DATA EXTRACTS:
::::::

theorem execGroomEn_keeps {s : State} (h : s.keeps m q) : ∀ a0 a1 a2, outKeeps m q (@execGroomEn a0 a1 a2 s) := by
  intro a0 a1 a2
  unfold execGroomEn
  repeat' first
    | (with_reducible first | assumption | intro _ | apply State.regMod_keeps | apply onTile_keeps | apply act_keeps)
    | (with_reducible first | apply next_keeps | apply ite_outKeeps | apply ite_keeps | apply foldl_keeps)
    | split
    | dsimp only
    | with_reducible apply keeps_upd

theorem execCheckEn_keeps {s : State} (h : s.keeps m q) : ∀ a0 a1 a2, outKeeps m q (@execCheckEn a0 a1 a2 s) := by
  intro a0 a1 a2
  unfold execCheckEn
  repeat' first
    | (with_reducible first | assumption | intro _ | apply State.regMod_keeps | apply onTile_keeps | apply act_keeps)
    | (with_reducible first | apply next_keeps | apply ite_outKeeps | apply ite_keeps | apply foldl_keeps)
    | split
    | dsimp only
    | with_reducible apply keeps_upd

theorem execRinkFlush_keeps {s : State} (h : s.keeps m q) : ∀ a0 a1, outKeeps m q (@execRinkFlush a0 a1 s) := by
  intro a0 a1
  unfold execRinkFlush
  repeat' first
    | (with_reducible first | assumption | intro _ | apply State.regMod_keeps | apply onTile_keeps | apply act_keeps)
    | (with_reducible first | apply next_keeps | apply ite_outKeeps | apply ite_keeps | apply foldl_keeps)
    | split
    | dsimp only
    | with_reducible apply keeps_upd

theorem execPredFlush_keeps {s : State} (h : s.keeps m q) : ∀ a0 a1, outKeeps m q (@execPredFlush a0 a1 s) := by
  intro a0 a1
  unfold execPredFlush
  repeat' first
    | (with_reducible first | assumption | intro _ | apply State.regMod_keeps | apply onTile_keeps | apply act_keeps)
    | (with_reducible first | apply next_keeps | apply ite_outKeeps | apply ite_keeps | apply foldl_keeps)
    | split
    | dsimp only
    | with_reducible apply keeps_upd

theorem execTlbFlush_keeps {s : State} (h : s.keeps m q) : ∀ a0 a1, outKeeps m q (@execTlbFlush a0 a1 s) := by
  intro a0 a1
  unfold execTlbFlush
  repeat' first
    | (with_reducible first | assumption | intro _ | apply State.regMod_keeps | apply onTile_keeps | apply act_keeps)
    | (with_reducible first | apply next_keeps | apply ite_outKeeps | apply ite_keeps | apply foldl_keeps)
    | split
    | dsimp only
    | with_reducible apply keeps_upd

theorem execLecClaim_keeps {s : State} (h : s.keeps m q) : ∀ a0 a1, outKeeps m q (@execLecClaim a0 a1 s) := by
  intro a0 a1
  unfold execLecClaim
  repeat' first
    | (with_reducible first | assumption | intro _ | apply State.pageAccess_keeps | apply State.answer_keeps | apply onTile_keeps)
    | (with_reducible first | apply act_keeps | apply next_keeps | apply ite_outKeeps | apply ite_keeps | apply foldl_keeps)
    | (with_reducible first | refine fst_keeps (by assumption) ?_ | refine snd_keeps (by assumption) ?_)
    | split
    | dsimp only
    | with_reducible apply keeps_upd

theorem execLecComplete_keeps {s : State} (h : s.keeps m q) : ∀ a0 a1 a2, outKeeps m q (@execLecComplete a0 a1 a2 s) := by
  intro a0 a1 a2
  unfold execLecComplete
  repeat' first
    | (with_reducible first | assumption | intro _ | apply State.regWrite_keeps | apply onTile_keeps | apply act_keeps)
    | (with_reducible first | apply next_keeps | apply ite_outKeeps | apply ite_keeps | apply foldl_keeps)
    | split
    | dsimp only
    | with_reducible apply keeps_upd

theorem execLecDoorbell_keeps {s : State} (h : s.keeps m q) : ∀ a0 a1 a2, outKeeps m q (@execLecDoorbell a0 a1 a2 s) := by
  intro a0 a1 a2
  unfold execLecDoorbell
  repeat' first
    | (with_reducible first | assumption | intro _ | apply State.regWrite_keeps | apply onTile_keeps | apply act_keeps)
    | (with_reducible first | apply next_keeps | apply ite_outKeeps | apply ite_keeps | apply foldl_keeps)
    | split
    | dsimp only
    | with_reducible apply keeps_upd

theorem execLecPendWrite_keeps {s : State} (h : s.keeps m q) : ∀ a0 a1 a2 a3, outKeeps m q (@execLecPendWrite a0 a1 a2 a3 s) := by
  intro a0 a1 a2 a3
  unfold execLecPendWrite
  repeat' first
    | (with_reducible first | assumption | intro _ | apply State.regWrite_keeps | apply onTile_keeps | apply act_keeps)
    | (with_reducible first | apply next_keeps | apply ite_outKeeps | apply ite_keeps | apply foldl_keeps)
    | split
    | dsimp only
    | with_reducible apply keeps_upd

theorem execLecWdogKick_keeps {s : State} (h : s.keeps m q) : ∀ a0 a1, outKeeps m q (@execLecWdogKick a0 a1 s) := by
  intro a0 a1
  unfold execLecWdogKick
  repeat' first
    | (with_reducible first | assumption | intro _ | apply State.regWrite_keeps | apply onTile_keeps | apply act_keeps)
    | (with_reducible first | apply next_keeps | apply ite_outKeeps | apply ite_keeps | apply foldl_keeps)
    | split
    | dsimp only
    | with_reducible apply keeps_upd

theorem execIrtUnmask_keeps {s : State} (h : s.keeps m q) : ∀ a0 a1 a2 a3, outKeeps m q (@execIrtUnmask a0 a1 a2 a3 s) := by
  intro a0 a1 a2 a3
  unfold execIrtUnmask
  repeat' first
    | (with_reducible first | assumption | intro _ | apply State.regMod_keeps | apply onTile_keeps | apply act_keeps)
    | (with_reducible first | apply next_keeps | apply ite_outKeeps | apply ite_keeps | apply foldl_keeps)
    | split
    | dsimp only
    | with_reducible apply keeps_upd
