/-- `clearAt` for a row. -/
def clr (s : State) (r : Row) : Bool := clrOps s (rowOps r.1 r.2.1 r.2.2.1 r.2.2.2)

theorem atStride_of {s : State} (h : at0 s = true) : s.atStride 1 0 0 := by
  simp only [at0, Bool.and_eq_true, Bool.not_eq_true', Bool.and_eq_false_iff, decide_eq_true_eq, decide_eq_false_iff_not] at h
  obtain ⟨⟨h1, h2⟩, h3⟩ := h
  exact ⟨h1, h2, fun h => h3.elim (fun e => by simp [e] at h) fun e => e h.2⟩

theorem clearOps_of {s : State} {ops : List SlotOp} (h : clrOps s ops = true) : s.clearOps 1 0 0 ops := by
  simp only [clrOps, Bool.and_eq_true, decide_eq_true_eq, Bool.or_eq_true, Bool.not_eq_true'] at h
  obtain ⟨⟨⟨h0, h4⟩, h5⟩, h6⟩ := h
  obtain ⟨h1, h2, h3⟩ := atStride_of h0
  exact ⟨h1, h2, h3, h4, fun hn => h5.elim (fun e => by rw [e] at hn; exact absurd hn (by decide)) id, h6⟩

theorem clear_all {s : State} {l : List Row} (h : l.all (clr s) = true) : ∀ r ∈ l, s.clearAt 1 0 r.1 r.2.1 r.2.2.1 r.2.2.2 0 :=
  fun r hr => clearOps_of (List.all_eq_true.mp h r hr)

/-- What the last pending result of the carve would write, as low 64 bits. -/
def lastRes (s : State) : Option Nat := ((((s.core 1).sta 0).pend.getLast?).bind fun p => p.res.head?).map fun r => r.val.toNat % 2 ^ 64

/-! ### Well-formedness -/

def wfOp : Op := ⟨0, 1, 2, 3, 0, none⟩
def wfCall0 : Call := ⟨some 0, 0, 0, 0, 1, [1]⟩
def flit0 : Flit :=
  { op := 1, cls := 0, src := 5, dst := 6, tag := 0, epoch := false, piste := 0, key := 0, spec := false, poison := 0, status := .ok,
    noalloc := false, pin := false, addr := 0x1000, be := 2 ^ 64 - 1, tkt := false, grant := false, cal := false, dlvc := false,
    route := 0, hop := 0, payload := 0 }

theorem test_wf_ok : ([Instr.alu 1 0 0 wfOp, .rdS 1 flit0, .ntmapWrite Who.isPatrol 0x100 0, .version wfCall0, .perstNRelease 15].all Instr.wf) = true := by
  decide
/-- A tile unit at an agent stop. -/
theorem test_wf_tile : (Instr.alu 0 0 0 wfOp).wfTile = false := by decide
/-- A flit of another operation. -/
theorem test_wf_flit : (Instr.rdO 1 flit0).wfFlit = false ∧ (Instr.rdS 1 { flit0 with addr := 2 ^ 60 }).wfFlit = false := by decide
/-- A register offset that is not aligned, and one past the page's registers. -/
theorem test_wf_offset : (Instr.ntmapWrite Who.isPatrol 0x104 0).wfOffset = false ∧ (Instr.ntmapWrite Who.isPatrol 0x800 0).wfOffset = false := by decide
/-- A call of seventeen words, and one with a number too long. -/
theorem test_wf_call : (Instr.version { wfCall0 with args := List.replicate 17 0 }).wfCall = false ∧
    (Instr.version { wfCall0 with seq := 2 ^ 16 }).wfCall = false := by decide
/-- Numbers past the units there are. -/
theorem test_wf_number : ([Instr.splitLatch 192, .perstNRelease 16, .laneSpare 0 0 3, .linkUp 0 0 7 4 false, .ksClear Who.isPatrol 256,
    .lecComplete Who.isPatrol 1 256].any Instr.number) = false := by decide

/-! ### The spec's worked examples -/

/-- The constant of chapter 04 and the words of chapters 05, 06, 07 and 10, as they are encoded. -/
theorem test_words : (OpW.toWord ⟨0, 0x28, 5, 0, 0x2F, 0⟩, OpW.toWord ⟨0, 0x29, 5, 5, 0x16, 7⟩, imxWord 0x226AF37, imxWord 0x48D1) =
      (0x0A0502F0, 0x0A451567, 0x9FA6AF37, 0x1F8048D1) ∧
    (OpW.toWord ⟨1, 0x3C, 0, 0, 0, 0⟩, OpW.toWord ⟨2, 0x3C, 63, 63, 63, 6⟩, OpW.toWord ⟨0, 0x3E, 0, 1, 0, 2⟩) = (0x2F000000, 0x4F3FFFF6, 0x0F800402) ∧
    (OpW.toWord ⟨0, 0x47, 1, 10, 0, 0⟩, OpW.toWord ⟨0, 0x4E, 4, 13, 0, 0⟩) = (0x11C12800, 0x13843400) ∧
    (OpW.toWord ⟨0, 0x2C, 13, 12, 0, 1⟩, OpW.toWord ⟨0, 0x64, 4, 1, 2, 0⟩) = (0x0B0D3001, 0x19040420) ∧
    (OpW.toWord ⟨0, 0x5C, 0, 7, 8, 4⟩, OpW.toWord ⟨0, 0x5C, 0, 0, 0, 3⟩) = (0x17001C84, 0x17000003) := by decide
/-- IMX and LI give the constant's low 36 bits with their sign; IMX and LIH put the rest above them. -/
theorem test_li : nx (exec (.li 1 0 1 ⟨0, 5, 0, 0x2F, 0, some 0x226AF37⟩) busy) (fun t => lastRes t == some 0xFFFFFFF89ABCDEF0) = true := by
  decide +kernel
theorem test_lih : nx (exec (.lih 1 0 1 ⟨0, 5, 4, 0x16, 7, some 0x48D1⟩) (busyG 0xFFFFFFF89ABCDEF0#64)) (fun t => lastRes t == some 0x123456789ABCDEF0) =
    true := by decide +kernel
/-- SETVL g13 ← g12 with F = 1: VL is 16, and 4 for the last elements. -/
theorem test_setvl : nx (exec (.setvl 1 0 1 ⟨0, 13, 4, 0, 1, none⟩) (busyG 100)) (fun t => lastRes t == some 16) = true ∧
    nx (exec (.setvl 1 0 1 ⟨0, 13, 4, 0, 1, none⟩) (busyG 4)) (fun t => lastRes t == some 4) = true := by decide +kernel
/-- The header of chapter 02's carve. -/
theorem test_header : let h := parseHdr (leBytes 0x44645 8 ++ List.replicate 16 0 ++ leBytes 0x43857 8 ++ List.replicate 32 0)
    (h.fmt, h.nstr, h.exitpos, h.delay, h.vec, h.pmap) = (5, 4, 3, 1, true, 0x43857) ∧ h.present = 9 ∧ h.bytes = 128 ∧ h.bad = false := by
  decide +kernel
/-- On a part whose die 0 spares sit at stops 7, 39, 71 and 87, LT5 is at stop 6 and LT6 at stop 16. -/
theorem test_tiles : let l := State.reset.dieStops 0 false; (l.length, l.take 7) = (40, [1, 2, 3, 4, 5, 6, 16]) ∧ State.reset.dieStops 0 true = [7, 39, 71, 87] := by
  decide +kernel

/-- The tables of chapter 10's walk. -/
def walkTable (leaf : Nat) (a _key : Nat) : TblRd :=
  .val (if a = 0x100007F0 then 0x10001001 else if a = 0x10001600 then 0x10002001 else if a = 0x10002000 then 0x10003001
    else if a = 0x10003088 then leaf else 0)
/-- Its core: at U, MODE 8, ROOT 0x10000, ASTAG 0x42. -/
def walkCore : Core := { Core.reset with sr := { Sr.reset with lvl := 0, sXlat := BitVec.ofNat 64 (8 * 2 ^ 60 + 0x42 * 2 ^ 40 + 0x10000) } }
/-- The store finds D clear and has 0x0010_0000_2345_60D7 written into the level-1 entry; with that entry it ends at its page, key 1. -/
theorem test_walk : (match walkAll State.reset 1 walkCore false (walkTable 0x0010000023456057) 0x7F3000011100 2 0 with
      | .setBits a old new key => (a, old, new, key) == (0x10003088, 0x0010000023456057, 0x00100000234560D7, 0) | _ => false) = true ∧
    (match walkAll State.reset 1 walkCore false (walkTable 0x00100000234560D7) 0x7F3000011100 2 0 with
      | .ent e _ => (e.ppn, e.ps, e.key, e.asTag) == (0x23456, 12, 1, 0x42) | _ => false) = true := by decide +kernel

/-- Chapter 09's preemption: claims of 40 and 2, completions of 2 and 40, and a stray one. -/
def lec9 : State :=
  ((((State.reset.modCore 1 fun c => { c with sr := { c.sr with lvl := 1, hIdeleg := 15 } }).set (pgLec 1) F.LEC_DELEG_DELEG 0 15).set
    (pgLec 1) F.LEC_PEND_PEND 0 (2 ^ 40)).set (pgLec 1) F.PAGE_OWNER_PLOCK 0 0).set (pgLec 1) F.LEC_MASK_MASK 0 0
def who1 : Who := ⟨false, 0, 1, 1⟩
def after (c : Instr) (s : State) : State := match exec c s with | .next t => t | _ => s
def lec9b : State := after (.lecClaim who1 1) lec9
def lec9c : State := after (.lecClaim who1 1) (lec9b.set (pgLec 1) F.LEC_PEND_PEND 0 4)
theorem test_lec_claim : lec9.lecPresent 1 = some (40, 1) ∧ lec9b.respValue = 256 + 40 ∧ (lec9b.lec 1).act = [(40, 1)] ∧ lec9b.lecPresent 1 = none := by
  decide +kernel
theorem test_lec_preempt : (lec9b.set (pgLec 1) F.LEC_PEND_PEND 0 4).lecPresent 1 = some (2, 1) ∧ (lec9c.lec 1).act = [(40, 1), (2, 1)] ∧
    (lec9c.set (pgLec 1) F.LEC_PEND_PEND 0 (2 ^ 33)).lecPresent 1 = none := by decide +kernel
theorem test_lec_complete : let t := after (.lecComplete who1 1 2) (lec9c.set (pgLec 1) F.LEC_PEND_PEND 0 (2 ^ 33))
    (t.lec 1).act = [(40, 1)] ∧ t.lecPresent 1 = none ∧ (after (.lecComplete who1 1 40) t).lecPresent 1 = some (33, 1) ∧
    (after (.lecComplete who1 1 40) (after (.lecComplete who1 1 40) t)).get (pgLec 1) F.LEC_STRAY_COUNT 0 = 1 := by decide +kernel

/-- Chapter 00's locked page: one write changes an RW field and not an RWL field, and LOCKED_WR is set; a write of the RWL field's
current value records nothing. -/
theorem test_locked : let s := State.reset.set (pgCore 1) F.PAGE_CTL_LOCK 0 1
    let t := s.fldsWrite Who.isPatrol (pgCore 1) 0x118 6
    let u := s.fldsWrite Who.isPatrol (pgCore 1) 0x118 2
    (t.flag (pgCore 1) F.CORE_TIME_CTL_CHECK_EN, t.flag (pgCore 1) F.CORE_TIME_CTL_GRM_REQ, t.flag (pgCore 1) F.PAGE_ERR_LOCKED_WR) = (true, false, true) ∧
    (u.flag (pgCore 1) F.CORE_TIME_CTL_CHECK_EN, u.flag (pgCore 1) F.PAGE_ERR_LOCKED_WR) = (true, false) := by decide +kernel
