-- ==== Sys2Proof/Syntax.lean ====
section
/-! DEFINITION. The commands of the block: one constructor per row of spec/opcode_table.json (R57, R61). -/

namespace Sys2Proof

/-- One command with its operands (30_encoding.md R56 to R61). The payload of FEEDN and VALIDATE is the list of
payload words as they arrive, since a word with nonzero bits 15:8 is a malformed call and not another command (R59);
the count field `IMM8` is the number of those words (R58). The eight RESERVED rows keep the don't-care bits of `OPC`
(written x in the table) and `IMM8`, which R121 ignores, so that no bit of a word is lost (log entry 14). -/
inductive Instr where
  /-- INIT, word 0x0100 (R120). -/
  | init
  /-- FEED, word 0x02BB, the input byte (R98). -/
  | feed (b : Byte)
  /-- FEEDN, word 0x03NN, then NN payload words (R99). -/
  | feedn (payload : List Word)
  /-- VALIDATE, word 0x04NN, then NN payload words (R83). -/
  | validate (payload : List Word)
  /-- RESERVED, `OPC` 0x00 (R121). -/
  | reserved00 (imm8 : Byte)
  /-- RESERVED, `OPC` 0x05 (R121). -/
  | reserved05 (imm8 : Byte)
  /-- RESERVED, `OPC` 0x06 to 0x07 (R121). -/
  | reserved06 (x : BitVec 1) (imm8 : Byte)
  /-- RESERVED, `OPC` 0x08 to 0x0F (R121). -/
  | reserved08 (x : BitVec 3) (imm8 : Byte)
  /-- RESERVED, `OPC` 0x10 to 0x1F (R121). -/
  | reserved10 (x : BitVec 4) (imm8 : Byte)
  /-- RESERVED, `OPC` 0x20 to 0x3F (R121). -/
  | reserved20 (x : BitVec 5) (imm8 : Byte)
  /-- RESERVED, `OPC` 0x40 to 0x7F (R121). -/
  | reserved40 (x : BitVec 6) (imm8 : Byte)
  /-- RESERVED, `OPC` 0x80 to 0xFF (R121). -/
  | reserved80 (x : BitVec 7) (imm8 : Byte)
  /-- INIT_BAD, words 0x0101 to 0x01FF (R122). -/
  | initBad (imm8 : Byte)
  deriving DecidableEq, Repr

end Sys2Proof
end

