@[simp] theorem noteMisuse_acc (m : Misuse) : (noteMisuse m s).acc = s.acc := rfl
@[simp] theorem noteMisuse_fill (m : Misuse) : (noteMisuse m s).fill = s.fill := rfl
@[simp] theorem noteMisuse_et (m : Misuse) : (noteMisuse m s).et = s.et := rfl
@[simp] theorem noteMisuse_synced (m : Misuse) : (noteMisuse m s).synced = s.synced := rfl
@[simp] theorem noteMisuse_op (m : Misuse) : (noteMisuse m s).op = s.op := rfl
@[simp] theorem noteMisuse_sinkPort (m : Misuse) : (noteMisuse m s).sinkPort = s.sinkPort := rfl
@[simp] theorem noteMisuse_params (m : Misuse) : (noteMisuse m s).params = s.params := rfl
@[simp] theorem noteMisuse_sinkPresent (m : Misuse) : (noteMisuse m s).sinkPresent = s.sinkPresent := rfl
@[simp] theorem noteMisuse_cmdPort (m : Misuse) : (noteMisuse m s).cmdPort = s.cmdPort := rfl
@[simp] theorem noteMisuse_answers (m : Misuse) : (noteMisuse m s).answers = s.answers := rfl
@[simp] theorem noteMisuse_out (m : Misuse) : (noteMisuse m s).out = s.out := rfl
@[simp] theorem noteMisuse_misuse (m : Misuse) : (noteMisuse m s).misuse = some m := rfl

/-- What the owner presents while no operation is held joins the port (R37, R56). -/
theorem hostWords_idle {s : State} (ws : List Word) (h : s.op = none) : hostWords .owner ws s = queueWords ws s := by
  unfold hostWords
  split_ifs with hw
  · subst hw; simp [queueWords]
  · rw [h]

/-- What R156 forbids is noted and nothing else is written. -/
theorem hostWords_forbidden {s : State} {ws : List Word} {who : Agent} (hw : ws ≠ [])
    (h : who = .other ∨ s.op.isSome = true) : ∃ m, hostWords who ws s = noteMisuse m s := by
  unfold hostWords
  rw [if_neg hw]
  cases who with
  | other => exact ⟨_, rfl⟩
  | owner =>
    cases ho : s.op with
    | some o => exact ⟨_, rfl⟩
    | none => rw [ho] at h; simp at h

@[simp] theorem hostAnswer_acc (bit : BitVec 1) : (hostAnswer bit s).acc = s.acc := rfl
@[simp] theorem hostAnswer_fill (bit : BitVec 1) : (hostAnswer bit s).fill = s.fill := rfl
@[simp] theorem hostAnswer_et (bit : BitVec 1) : (hostAnswer bit s).et = s.et := rfl
@[simp] theorem hostAnswer_synced (bit : BitVec 1) : (hostAnswer bit s).synced = s.synced := rfl
@[simp] theorem hostAnswer_op (bit : BitVec 1) : (hostAnswer bit s).op = s.op := rfl
@[simp] theorem hostAnswer_sinkPort (bit : BitVec 1) : (hostAnswer bit s).sinkPort = s.sinkPort := rfl
@[simp] theorem hostAnswer_params (bit : BitVec 1) : (hostAnswer bit s).params = s.params := rfl
@[simp] theorem hostAnswer_sinkPresent (bit : BitVec 1) : (hostAnswer bit s).sinkPresent = s.sinkPresent := rfl
@[simp] theorem hostAnswer_cmdPort (bit : BitVec 1) : (hostAnswer bit s).cmdPort = s.cmdPort := rfl
@[simp] theorem hostAnswer_answers (bit : BitVec 1) : (hostAnswer bit s).answers = s.answers ++ [bit] := rfl
@[simp] theorem hostAnswer_out (bit : BitVec 1) : (hostAnswer bit s).out = s.out := rfl
@[simp] theorem hostAnswer_misuse (bit : BitVec 1) : (hostAnswer bit s).misuse = s.misuse := rfl

@[simp] theorem hostSinkPresent_acc (b : Bool) : (hostSinkPresent b s).acc = s.acc := rfl
@[simp] theorem hostSinkPresent_fill (b : Bool) : (hostSinkPresent b s).fill = s.fill := rfl
@[simp] theorem hostSinkPresent_et (b : Bool) : (hostSinkPresent b s).et = s.et := rfl
@[simp] theorem hostSinkPresent_synced (b : Bool) : (hostSinkPresent b s).synced = s.synced := rfl
@[simp] theorem hostSinkPresent_op (b : Bool) : (hostSinkPresent b s).op = s.op := rfl
@[simp] theorem hostSinkPresent_sinkPort (b : Bool) : (hostSinkPresent b s).sinkPort = s.sinkPort := rfl
@[simp] theorem hostSinkPresent_params (b : Bool) : (hostSinkPresent b s).params = s.params := rfl
@[simp] theorem hostSinkPresent_sinkPresent (b : Bool) : (hostSinkPresent b s).sinkPresent = b := rfl
@[simp] theorem hostSinkPresent_cmdPort (b : Bool) : (hostSinkPresent b s).cmdPort = s.cmdPort := rfl
@[simp] theorem hostSinkPresent_answers (b : Bool) : (hostSinkPresent b s).answers = s.answers := rfl
@[simp] theorem hostSinkPresent_out (b : Bool) : (hostSinkPresent b s).out = s.out := rfl
@[simp] theorem hostSinkPresent_misuse (b : Bool) : (hostSinkPresent b s).misuse = s.misuse := rfl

::::::

YOUR GOAL:
Please give an exact copy of the entries above, from the line with "end Sys2Proof" down to the line with "m s).et = s.et := rfl", inclusive, and nothing else.

YOUR RESPONSE:
end Sys2Proof
end

@[simp] theorem noteMisuse_acc (m : Misuse) : (noteMisuse m s).acc = s.acc := rfl
@[simp] theorem noteMisuse_fill (m : Misuse) : (noteMisuse m s).fill = s.fill := rfl
@[simp] theorem noteMisuse_et (m : Misuse) : (noteMisuse m s).et = s.et := rfl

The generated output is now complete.